TASK TO COMPLETE:
Below are the entries to work from; restate word for word the portion that opens with the line containing "event s (fun t => (t.holdOver?" and closes with the line containing "a level. -/", keeping both.

Collected data entries
::::::
-- ==== Sys2Proof/Machine/AxisEvents.lean ====
section
/-! DEFINITION. The meanings of the events of the axis controller. -/

namespace Sys2Proof.Machine

/-- The pending move of an axis whose due time is reached (R127). -/
def State.dueMove? (s : State) (a : AxisId) : Option PendingMove :=
  match (s.axis a).slot with
  | some m => if s.running && decide (m.due ≤ s.time.stageTime) then some m else none
  | none => none

/-- MOVE_DUE (R127): the pending move is tested for readiness, and checked if ready. -/
def execMoveDue (axis : AxisId) (s : State) : Result :=
  event s (fun t => (t.dueMove? axis).isSome) fun t => t.testMove axis

/-- The pending move of an axis that is ready and passes the interlock check (R127, R147). -/
def State.startable? (s : State) (a : AxisId) : Option PendingMove :=
  match (s.axis a).slot with
  | some m => if s.running && s.ready a m && (s.obstacle a m.target).isNone then some m else none
  | none => none

/-- MOVE_START (R127). -/
def execMoveStart (axis : AxisId) (s : State) : Result :=
  event s (fun t => (t.startable? axis).isSome) fun t =>
    match t.startable? axis with
    | some m => t.startMove axis m
    | none => t

/-- The held move of an axis that has reached its hold timeout (R149). -/
def State.holdOver? (s : State) (a : AxisId) : Option PendingMove :=
  match (s.axis a).slot with
  | some m =>
    match m.held with
    | some h =>
      if s.running && decide (h + s.store.setup.holdTimeout * 100000 ≤ s.time.stageTime) then some m else none
    | none => none
  | none => none

/-- INTERLOCK_TIMEOUT (R149). -/
def execInterlockTimeout (axis : AxisId) (s : State) : Result :=
  event s (fun t => (t.holdOver? axis).isSome) fun t =>
    match t.holdOver? axis with
    | some m => t.abandonMove axis m
    | none => t

/-- SWITCH_EDGE (R124, R132, R135): the home-switch input is sampled at a level. -/
def execSwitchEdge (axis : AxisId) (level : Level) (s : State) : Result :=
  event s (fun _ => true) fun t => t.sampleSwitch axis level

/-- The homing of an axis that has used up its search travel; its last pulse is over (R133). -/
def State.searchOver? (s : State) (a : AxisId) : Option Homing :=
  let x := s.axis a
  match x.state, x.homing with
  | .homing, some h => if s.running && decide (x.config.searchTravel ≤ h.travel) && !x.pulse then some h else none
  | _, _ => none

/-- HOME_NOT_FOUND (R133). -/
def execHomeNotFound (axis : AxisId) (s : State) : Result :=
  event s (fun t => (t.searchOver? axis).isSome) fun t =>
    match t.searchOver? axis with
    | some h => t.failHoming axis h.travel
    | none => t

end Sys2Proof.Machine
end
::::::
REPLY TO THE EXERCISE:
  event s (fun t => (t.holdOver? axis).isSome) fun t =>
    match t.holdOver? axis with
    | some m => t.abandonMove axis m
    | none => t

/-- SWITCH_EDGE (R124, R132, R135): the home-switch input is sampled at a level. -/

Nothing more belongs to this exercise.